② 異なる5種類のG-I置換ヒトテロメアDNAと37htelを熱力学的な解析を行った。その結果、比較的長鎖のヒトテロメア鎖がK+存在下において3'-末端で優先的にG四重鎖を形成すること、また形成される四重鎖構造はコア部分をとりまく“ループ鎖”が最も短いものであることが明らかになった。
③ 加えて、流体力学半径の変化を蛍光相関分光法(FCS)を用いて一分子レベルで観測することで、37htelはG四重鎖形成の中間体と考えられている“グアニン三重鎖”を形成しないことが示唆された。

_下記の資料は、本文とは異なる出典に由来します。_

/-- The layer registers in use. -/
def Chip.layerWords (c : Chip) : SMap Word :=
  (List.range 8).flatMap (fun l => (List.range 7).map (fun k => (16 * l + k, c.rdUse (0x061040 + 4096 * l + 4 * k))))

/-! ### Poison (R159) -/

/-- Poisoned data is not used: it is counted with KIND 0 and raised (R159). -/
def Chip.mapPoison (c : Chip) (addr : Nat) : Chip :=
  (c.report mapctl [{ ue := true, kind := 0, unit := 0, syndrome := (c.dramPoison addr).getD 0x1FF, loc := addr / 16 }]).raise E.MAP_POISON

/-- Little-endian number of bytes read from DRAM by the engines; none where poisoned. -/
def Chip.mapRead (c : Chip) (addr n : Nat) : Option Nat × Chip :=
  let r := c.dramRead dmMapTab addr n
  if r.1.2 then (none, r.2.mapPoison addr) else (some (ofLe r.1.1), r.2)

/-! ### Release, binding and dispatch (R135, R136, R152) -/

/-- The frame a layer of a canvas binds, as it stood at the release, and whether it is the frame of the feed's canvas before it (R152). -/
def Chip.bindLayer (c : Chip) (x : CanvasSt) (l : Nat) : LayerBind × Bool :=
  let s := x.src l
  let chase := c.chaseMode && x.chase l
  let f := if chase then x.newest.getD s (0, 0) else x.lasts.getD s (0, 0)
  if s ≤ 16 then ({ src := s, slot := f.1, serial := f.2 }, chase && decide (x.prev.getD l none = some (s, f.2)))
  else ({ src := s, slot := 0, serial := 0 }, false)

/-- Layers of a canvas are bound, with LAYER.STATUS of the last canvas released and CHASE_REPEAT; a first binding notes the frame that the feed's
canvas before it had (R152). -/
def Chip.bindAll (c : Chip) (x : CanvasSt) (ls : List Nat) : CanvasSt × Chip :=
  ls.foldl (fun (a : CanvasSt × Chip) l =>
    let x := if a.1.bind l = .open_ then { a.1 with prev := a.1.prev.set l (smFind a.2.map.lastBound (8 * a.1.feed + l)) } else a.1
    let b := a.2.bindLayer x l
    let c := if (x.seq + 1) % 65536 = a.2.map.seq then
        (a.2.set (F.LAYER_STATUS_BOUND_SLOT.pg l) b.1.slot).set (F.LAYER_STATUS_REPEAT.pg l) (b2n b.2)
      else a.2
    let c := if b.2 then c.raise E.CHASE_REPEAT else c
    let c := if b.1.src ≤ 16 && c.hasFrame b.1.src then
        c.setMap { c.map with lastBound := smSet c.map.lastBound (8 * x.feed + l) (b.1.src, b.1.serial) } else c
    ({ x with binds := x.binds.set l b.1 }, c)) (x, c)

/-- A commit of a layer is pending, or a CUE that loads all of them (R154). -/
def Chip.layerPending (c : Chip) (l : Nat) : Bool := c.on (F.COMMIT.pg (0x061 + l)) || !c.map.cues.isEmpty

/-- Canvases released whose begin waits: their layers are bound, but for those that a pending commit is to change first (R152). -/
def Chip.bindWaiting (c : Chip) : Chip :=
  let words := c.layerWords
  (c.map.canvases.filter (fun x => !x.begun)).foldl (fun c x =>
    let ls := (List.range 8).filter (fun l => decide (x.bind l = .open_) && !c.layerPending l)
    let layers := words.foldl (fun m p => if ls.contains (p.1 / 16) then smSet m p.1 p.2 else m) x.layers
    let r := c.bindAll { x with layers := layers } ls
    r.2.setCanvas r.1) c

/-- The bar and beat of the canvas released next: the one after the next beat. Before the first bar of a lattice that is known only in chase mode,
whose first canvas is released ahead of its bar, and not to a follower (R107, R135). -/
def Chip.relLit (c : Chip) : Option (Nat × Nat) :=
  if !c.bar.beatLens.isEmpty then some (c.beatAfter (c.beatAfter c.beatNow))
  else if c.chaseMode && !c.follower then some (c.beatAfter ((c.barCount + 1) % 2 ^ 32, 0))
  else none

/-- The next canvas is released: its beat, feed, buffer, and the frames that its layers may bind, are fixed. `ap` takes a pending
MAPCTL commit; after a mode change the first canvas is that of the following bar (R94, R135, R137, R152, R183). -/
def Chip.releaseCanvas (ap : ApplyRef → Chip → Chip) (c : Chip) : Chip :=
  match c.relLit with
  | none => c
  | some lit =>
  if c.build = .T || !c.runs mapctl || !c.bar.running || c.bar.waiting || c.map.lastRel = some lit || (c.scan.newMode && decide (lit.2 ≠ 0)) then c
  else
    let lead := min (beatPeriod12 c.mode) (12000 * max 50 (c.get F.MAPCTL_CHASE_BIND_LEAD))
    let c := if c.chaseMode then c.advanceTo (c.bar.next12 - lead) else c
    let c := if lit.2 = 0 then ap .canvasRelease c else c
    let fm := if lit.2 = 0 then c.feedMapInUse else (smFind c.map.fmap lit.1).getD c.feedMapInUse
    let feed := fm / 4 ^ lit.2 % 4
    let buf := smGet 0 c.map.nextBuf feed
    let x : CanvasSt := {
      seq := c.map.seq, litBar := lit.1, litBeat := lit.2, feed := feed, buf := buf, feedMap := fm, sm12 := c.bar.next12,
      newest := (List.range 17).map c.newestFrame, lasts := (List.range 17).map c.lastFrame,
      prev := List.replicate 8 none,
      begun := false, tables := c.map.tables, bg := c.rdUse F.MAPCTL_BG_R.addr, layers := c.layerWords,
      binds := List.replicate 8 .open_, bands := 0, done := [], samples := 0, waitBuf := false, late := false, published := false, stale := false }
    let fmap := if lit.2 = 0 then smSet (c.map.fmap.drop (c.map.fmap.length - 3)) lit.1 fm else c.map.fmap
    c.setMap { c.map with
      seq := (c.map.seq + 1) % 65536, nextBuf := smSet c.map.nextBuf feed (1 - buf), fmap := fmap, lastRel := some lit,
      canvases := c.map.canvases ++ [x] }

/-- The band entries of a band for each layer: ANY, MAX_LINE, poisoned (R139, R140, R159). -/
def Chip.bandEntries (c : Chip) (x : CanvasSt) (j : Nat) : List (Bool × Nat × Bool) × Chip :=
  (List.range 8).foldl (fun (a : List (Bool × Nat × Bool) × Chip) l =>
    if x.src l = 31 || !x.feedOn l then (a.1 ++ [(false, 0, false)], a.2)
    else
      let r := a.2.mapRead (x.mesh l + 8 * j) 8
      match r.1 with
      | none => (a.1 ++ [(true, 0, true)], r.2)
      | some v => (a.1 ++ [(decide (v / 65536 % 2 = 1), v % 65536, false)], r.2)) ([], c)

/-- A chase layer present in a band is ready when its frame is complete or its watermark has come far enough (R156, R159). -/
def Chip.layerReady (c : Chip) (x : CanvasSt) (b : BandSt) (l : Nat) : Bool :=
  let bd := b.bind l
  !(c.chaseMode && x.chase l && b.any.getD l false) || c.frameDone bd ||
    (!b.poison.getD l false && decide (min (b.maxLine.getD l 0 + 4) (c.srcHeight bd.src) ≤ c.srcLines bd.src))

/-- A canvas's buffer is still held by an earlier canvas of its feed that is published or to be scanned (R136). -/
def Chip.bufferHeld (c : Chip) (x : CanvasSt) : Bool :=
  c.map.canvases.any (fun y => y.seq ≠ x.seq && y.begun && !y.stale && y.feed = x.feed && y.buf = x.buf &&
    decide ((x.seq + 65536 - y.seq) % 65536 < 32768))

/-- MAPCTL.STATUS shows the canvas being dispatched and its waits. -/
def Chip.showDispatch (c : Chip) (x : CanvasSt) : Chip :=
  let c := (c.set F.MAPCTL_STATUS_CANVAS_SEQ x.seq).set F.MAPCTL_STATUS_BAND (x.bands - 1)
  (c.set F.MAPCTL_STATUS_FEED x.feed).set F.MAPCTL_STATUS_BUF x.buf

/-- WAIT_BUF and WAIT_CHASE. -/
def Chip.showWaits (c : Chip) : Chip :=
  (c.set F.MAPCTL_STATUS_WAIT_BUF (b2n (c.map.canvases.any (fun x => x.begun && x.waitBuf)))).set F.MAPCTL_STATUS_WAIT_CHASE
    (b2n (c.map.bands.any (fun b => b.waitChase)))

/-- The reads of mapping, scan-out and preview stall: a port of the interleave is in a rate step; they touch every port, and data comes back in the
order asked for (R335, R343; assumption log 54). -/
def Chip.stepStalls (c : Chip) : Bool := c.dramPorts.any (fun p => decide (c.state (dramPage p) = dsStep))

/-- A band is dispatched: its layer states and frames are fixed and its chase wait begins (R135, R153, R156). -/
def Chip.dispatchBand (c : Chip) (seq : Nat) : Chip :=
  match c.canvas? seq with
  | none => c
  | some x =>
    if c.stepStalls then c
    else
    let j := x.bands
    let r := c.bandEntries x j
    let b : BandSt := {
      seq := seq, band := j, waitChase := false, cols := (List.range (ceilDiv c.canvasW 256)).map (fun k => 256 * k), held := 0,
      any := r.1.map (·.1), maxLine := r.1.map (·.2.1), poison := r.1.map (·.2.2),
      states := (List.range 8).map (fun l => r.2.sourceState (x.src l)), binds := x.binds }
    let b := { b with waitChase := !(List.range 8).all (fun l => r.2.layerReady x b l) }
    let x := { x with bands := j + 1 }
    let c := (r.2.setCanvas x)
    ((c.setMap { c.map with bands := c.map.bands ++ [b] }).showDispatch x).showWaits

/-- Sequence number `a` is `b` or comes before it. -/
def seqLe (a b : Nat) : Bool := (b + 65536 - a) % 65536 < 32768

/-- The first canvas not begun begins, once every earlier one is dispatched and no CUE that it is to apply is loading: LAYER commits are taken,
but those of a CUE not before its first canvas; layers not bound yet, or whose CTRL they change, are bound as the release found the sources; and band 0
is dispatched (R135, R136, R152, R154, R41). -/
def Chip.beginCanvas (ap : ApplyRef → Chip → Chip) (c : Chip) : Chip :=
  match c.map.canvases.find? (fun x => !x.begun) with
  | none => c
  | some x =>
    if c.map.bands.length ≥ 2 || c.map.cues.any (fun q => seqLe q.2 x.seq) || c.map.canvases.any (fun y => y.begun && decide (y.bands < c.numBands)) then c
    else
      let early := c.map.cueFrom.any (fun f => !seqLe f x.seq)
      let c := if early then c else (ap .canvasBegin (c.setMap { c.map with cueFrom := none })).refreshLayers
      let x' := { x with begun := true, layers := c.layerWords, waitBuf := c.bufferHeld x }
      let r := c.bindAll x' ((List.range 8).filter (fun l => decide (x'.reg l 0 ≠ x.reg l 0) || decide (x.bind l = .open_)))
      ((r.2.setCanvas r.1).dispatchBand x.seq).bindWaiting

/-- The next band of the canvas being dispatched, or the next canvas (at most two bands in flight, R133). -/
def Chip.nextBand (ap : ApplyRef → Chip → Chip) (c : Chip) : Chip :=
  if c.map.bands.length ≥ 2 then c
  else match c.map.canvases.find? (fun y => y.begun && decide (y.bands < c.numBands)) with
    | some x => c.dispatchBand x.seq
    | none => c.beginCanvas ap

/-! ### Engines and tasks (R132, R133) -/

/-- A band's tasks are offered: no chase or buffer wait, and every task of the bands before it taken. -/
def Chip.bandOffered (c : Chip) (b : BandSt) : Bool :=
  !b.waitChase && !((c.canvas? b.seq).any (fun x => x.waitBuf)) &&
    (c.map.bands.takeWhile (fun y => ¬(y.seq = b.seq ∧ y.band = b.band))).all (fun y => y.cols.isEmpty)

/-- The preview frame being read is mixed when mapping begins to write its buffer (R186). -/
def Chip.noteMixed (c : Chip) (x : CanvasSt) : Chip :=
  let base := (c.rd (F.MAPCTL_CANVAS_BUF_BASE.addr + 4 * (2 * x.feed + x.buf))).toNat
  match c.preview.canvas with
  | some r => if r.seq.isSome && r.seq ≠ some x.seq && r.baseA = base then { c with preview := { c.preview with mixed := true } } else c
  | none => c

/-- One free engine takes the oldest task not yet taken. -/
def Chip.takeTask (c : Chip) (e : Nat) : Chip :=
  if c.build = .T || !c.runs (mapPage e) || (smFind c.map.engines e).isSome then c
  else match c.map.bands.find? (fun b => c.bandOffered b && !b.cols.isEmpty) with
    | none => c
    | some b =>
      match b.cols with
      | [] => c
      | col :: rest =>
        let c := match c.canvas? b.seq with | some x => c.noteMixed x | none => c
        let c := c.setBand { b with cols := rest, held := b.held + 1 }
        (c.setMap { c.map with engines := smSet c.map.engines e { seq := b.seq, band := b.band, col := col } }).set (F.MAP_STATUS_ACTIVE.pg e) 1

/-- The free engines take tasks, lowest engine first. -/
def Chip.assignTasks (c : Chip) : Chip := (List.range 16).foldl (fun c e => c.takeTask e) c

/-- A table word as an engine reads it: an uncorrectable one reads as 0 (R160). -/
def Chip.engineTab (c : Chip) (x : CanvasSt) (e i : Nat) : Nat :=
  if smGet false c.map.bad (e * 2 ^ 17 + i) then 0 else smGet 0 x.tables i

/-! ### Sources (R121, R145, R151) -/

/-- A source as a layer samples it: kind 0 YCbCr 4:2:2, 1 RGB 4:4:4, 2 P32A, 3 P32H. -/
structure Src where
  kind : Nat
  d12 : Bool
  base : Nat
  stride : Nat
  w : Nat
  h : Nat
  bt2020 : Bool
  full : Bool
deriving DecidableEq, Repr

/-- The source of a layer of a canvas with the frame bound for a band; a solid colour has none. -/
def Chip.srcOf (c : Chip) (x : CanvasSt) (l : Nat) (b : LayerBind) : Option Src :=
  if b.src < 16 then
    let n := b.src
    some {
      kind := if c.get (F.FLOW_FORMAT_SAMPLING.pg n) = 1 then 1 else 0, d12 := c.on (F.FLOW_FORMAT_DEPTH12.pg n),
      base := c.get (F.FLOW_STORE_BASE_BASE.pg n) * 256 + c.flowLine n b.slot 0, stride := c.flowStride n, w := c.flowW n, h := c.flowH n,
      bt2020 := c.on (F.FLOW_FORMAT_BT2020.pg n), full := c.on (F.FLOW_FORMAT_FULL_RANGE.pg n) }
  else if b.src = 16 then
    let h := c.get F.DPIN_SIZE_HEIGHT
    let stride := c.get F.DPIN_STRIDE_STRIDE * 64
    some {
      kind := if c.on F.DPIN_STATUS_BPC10 then 3 else 2, d12 := false, base := c.get F.DPIN_STORE_BASE_BASE * 256 + b.slot * h * stride,
      stride := stride, w := c.get F.DPIN_SIZE_WIDTH, h := h, bt2020 := false, full := true }
  else if b.src = 17 then
    some {
      kind := if (x.reg l 6).getLsbD 31 then 3 else 2, d12 := false, base := (x.reg l 4).toNat * 256, stride := bitsOf (x.reg l 6) 15 0 * 64,
      w := bitsOf (x.reg l 5) 15 0, h := bitsOf (x.reg l 5) 31 16, bt2020 := false, full := true }
  else none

以上の結果をまとめて第36回光医学・光生物学会で口頭発表を行い、またこれらの結果に関する詳細な議論が学術誌“RSC Advances”へ掲載された。
|
| 現在までの達成度 (区分) |
現在までの達成度 (区分)
3: やや遅れている
理由
生細胞へ導入する前に、カリウムイオン濃度以外の外部環境がG四重鎖形成に与える影響を調査したところ、特にpHの変化に対して複雑な挙動を示した。この結果に対して未だ十分な考察が得られていないため、予定していた「生細胞中での観察」を進めることができなかった。この点では達成度が十分でないと考えられる。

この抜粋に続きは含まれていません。